Date: 2021-05-18 04:25 pm (UTC)
cmdrnemo: (Default)
From: [personal profile] cmdrnemo
It's hard to say because so much of the worldbuilding in this book is absolute crap and it portrays exactly zero understanding of any engineering or science. Still, I'll have a go.

So for the most part a ship's computer has to monitor a bunch of pressures, gas mixes, temperatures, voltages, fluid levels, laser gyro and accelerometer responses, and other simple things like that. For these functions an intelligent system is actually more of a liability than an asset. All they really need is a simple "if value exceeds range, generate alert" system monitor. An AI of some level as a next step to analyze the error and determine importance could save a lot of time.
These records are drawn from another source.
-- ==== Sys2Proof/Laws/PerInstr.lean ====
section
/-! SUPPORT. One lemma per instruction of the family named in LAWS.json. `TopDigit`: the encoding of every
instruction begins with the digit its row of the opcode map fixes (30_encoding.md rules R62, R64). -/

namespace Sys2Proof.Laws.TopDigit

/-- The digit OP of the instruction's row; an unrecognized word has its own. -/
def topDigit : Instr → Nibble
  | .cls | .ret => 0x0
  | .jpAddr _ => 0x1
  | .callAddr _ => 0x2
  | .seVxByte _ _ => 0x3
  | .sneVxByte _ _ => 0x4
  | .seVxVy _ _ => 0x5
  | .ldVxByte _ _ => 0x6
  | .addVxByte _ _ => 0x7
  | .ldVxVy _ _ | .orVxVy _ _ | .andVxVy _ _ | .xorVxVy _ _ | .addVxVy _ _ | .subVxVy _ _
  | .shrVxVy _ _ | .subnVxVy _ _ | .shlVxVy _ _ => 0x8
  | .sneVxVy _ _ => 0x9
  | .ldIAddr _ => 0xA
  | .jpV0Addr _ => 0xB
  | .rndVxByte _ _ => 0xC
  | .drwVxVy _ _ _ => 0xD
  | .skpVx _ | .sknpVx _ => 0xE
  | .ldVxDT _ | .ldVxK _ | .ldDTVx _ | .ldSTVx _ | .addIVx _ | .ldFVx _ | .ldBVx _ | .dumpVx _
  | .loadVx _ => 0xF
  | .unrecognized w => w.extractLsb' 12 4

def Statement (i : Instr) : Prop := fieldOp (encode i) = topDigit i

theorem cls : Statement (.cls) := by unfold Statement; decide
theorem ret : Statement (.ret) := by unfold Statement; decide
theorem jpAddr (nnn : Addr) : Statement (.jpAddr nnn) := by unfold Statement; simp [encode, topDigit]
theorem callAddr (nnn : Addr) : Statement (.callAddr nnn) := by unfold Statement; simp [encode, topDigit]
theorem seVxByte (x : Nibble) (nn : Byte) : Statement (.seVxByte x nn) := by unfold Statement; simp [encode, topDigit]
theorem sneVxByte (x : Nibble) (nn : Byte) : Statement (.sneVxByte x nn) := by unfold Statement; simp [encode, topDigit]
theorem seVxVy (x y : Nibble) : Statement (.seVxVy x y) := by unfold Statement; simp [encode, topDigit]
theorem ldVxByte (x : Nibble) (nn : Byte) : Statement (.ldVxByte x nn) := by unfold Statement; simp [encode, topDigit]
theorem addVxByte (x : Nibble) (nn : Byte) : Statement (.addVxByte x nn) := by unfold Statement; simp [encode, topDigit]
theorem ldVxVy (x y : Nibble) : Statement (.ldVxVy x y) := by unfold Statement; simp [encode, topDigit]
theorem orVxVy (x y : Nibble) : Statement (.orVxVy x y) := by unfold Statement; simp [encode, topDigit]
theorem andVxVy (x y : Nibble) : Statement (.andVxVy x y) := by unfold Statement; simp [encode, topDigit]
theorem xorVxVy (x y : Nibble) : Statement (.xorVxVy x y) := by unfold Statement; simp [encode, topDigit]
theorem addVxVy (x y : Nibble) : Statement (.addVxVy x y) := by unfold Statement; simp [encode, topDigit]
theorem subVxVy (x y : Nibble) : Statement (.subVxVy x y) := by unfold Statement; simp [encode, topDigit]
theorem shrVxVy (x y : Nibble) : Statement (.shrVxVy x y) := by unfold Statement; simp [encode, topDigit]
theorem subnVxVy (x y : Nibble) : Statement (.subnVxVy x y) := by unfold Statement; simp [encode, topDigit]
theorem shlVxVy (x y : Nibble) : Statement (.shlVxVy x y) := by unfold Statement; simp [encode, topDigit]
theorem sneVxVy (x y : Nibble) : Statement (.sneVxVy x y) := by unfold Statement; simp [encode, topDigit]
theorem ldIAddr (nnn : Addr) : Statement (.ldIAddr nnn) := by unfold Statement; simp [encode, topDigit]
theorem jpV0Addr (nnn : Addr) : Statement (.jpV0Addr nnn) := by unfold Statement; simp [encode, topDigit]
theorem rndVxByte (x : Nibble) (nn : Byte) : Statement (.rndVxByte x nn) := by unfold Statement; simp [encode, topDigit]
theorem drwVxVy (x y n : Nibble) : Statement (.drwVxVy x y n) := by unfold Statement; simp [encode, topDigit]
theorem skpVx (x : Nibble) : Statement (.skpVx x) := by unfold Statement; simp [encode, topDigit]
theorem sknpVx (x : Nibble) : Statement (.sknpVx x) := by unfold Statement; simp [encode, topDigit]
theorem ldVxDT (x : Nibble) : Statement (.ldVxDT x) := by unfold Statement; simp [encode, topDigit]
theorem ldVxK (x : Nibble) : Statement (.ldVxK x) := by unfold Statement; simp [encode, topDigit]
theorem ldDTVx (x : Nibble) : Statement (.ldDTVx x) := by unfold Statement; simp [encode, topDigit]
theorem ldSTVx (x : Nibble) : Statement (.ldSTVx x) := by unfold Statement; simp [encode, topDigit]
theorem addIVx (x : Nibble) : Statement (.addIVx x) := by unfold Statement; simp [encode, topDigit]
theorem ldFVx (x : Nibble) : Statement (.ldFVx x) := by unfold Statement; simp [encode, topDigit]
theorem ldBVx (x : Nibble) : Statement (.ldBVx x) := by unfold Statement; simp [encode, topDigit]
theorem dumpVx (x : Nibble) : Statement (.dumpVx x) := by unfold Statement; simp [encode, topDigit]
theorem loadVx (x : Nibble) : Statement (.loadVx x) := by unfold Statement; simp [encode, topDigit]
theorem unrecognized (w : Word) : Statement (.unrecognized w) := rfl

end Sys2Proof.Laws.TopDigit
end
For example if the fluid registers high in the middle of a rotation that's normal and doesn't require an alarm. Even then, you don't need, or want, a human mind. This is all stuff that a computer is better at than a person. This is why we created computers in the first place.

What you might need a human mind for would be sensor data processing. Technically everything is in space and with the distances involved it can be a little difficult to sort out how far away those space sharks are. Humans are very good at picking out patterns. So a mind could help with fixing your position/recognizing reference points. There's no way in space that you would rip a brain out of a perfectly good human for the job. Especially seeing as most mobile phones are already powerful enough to do the job and the code is easy enough to write that undergrad physicists do it all the time. So that might not work properly.

Maybe controlling the ship under high stress situations? These sorts of books tend to put everything much much much closer together than they really are. Which means that fancy acrobatics and high speed maneuvers have more value. So maybe the brain is supposed to help with that? In that case the ship would only lose some combat capability if the brain was removed. Which would explain Greg to some extent. He only has 20 minutes worth of work to do every year and is otherwise unable to do anything, at all, ever.

In any case nothing he does is exclusive, you could always just assign a person a chair and get them to do it. So it might just be a reduce the workload thing.

I would never call it a good idea to use a human brain for that. Everything it is doing is either: boring as, or math involving very large numbers. And both of those are things that the human brain sucks at.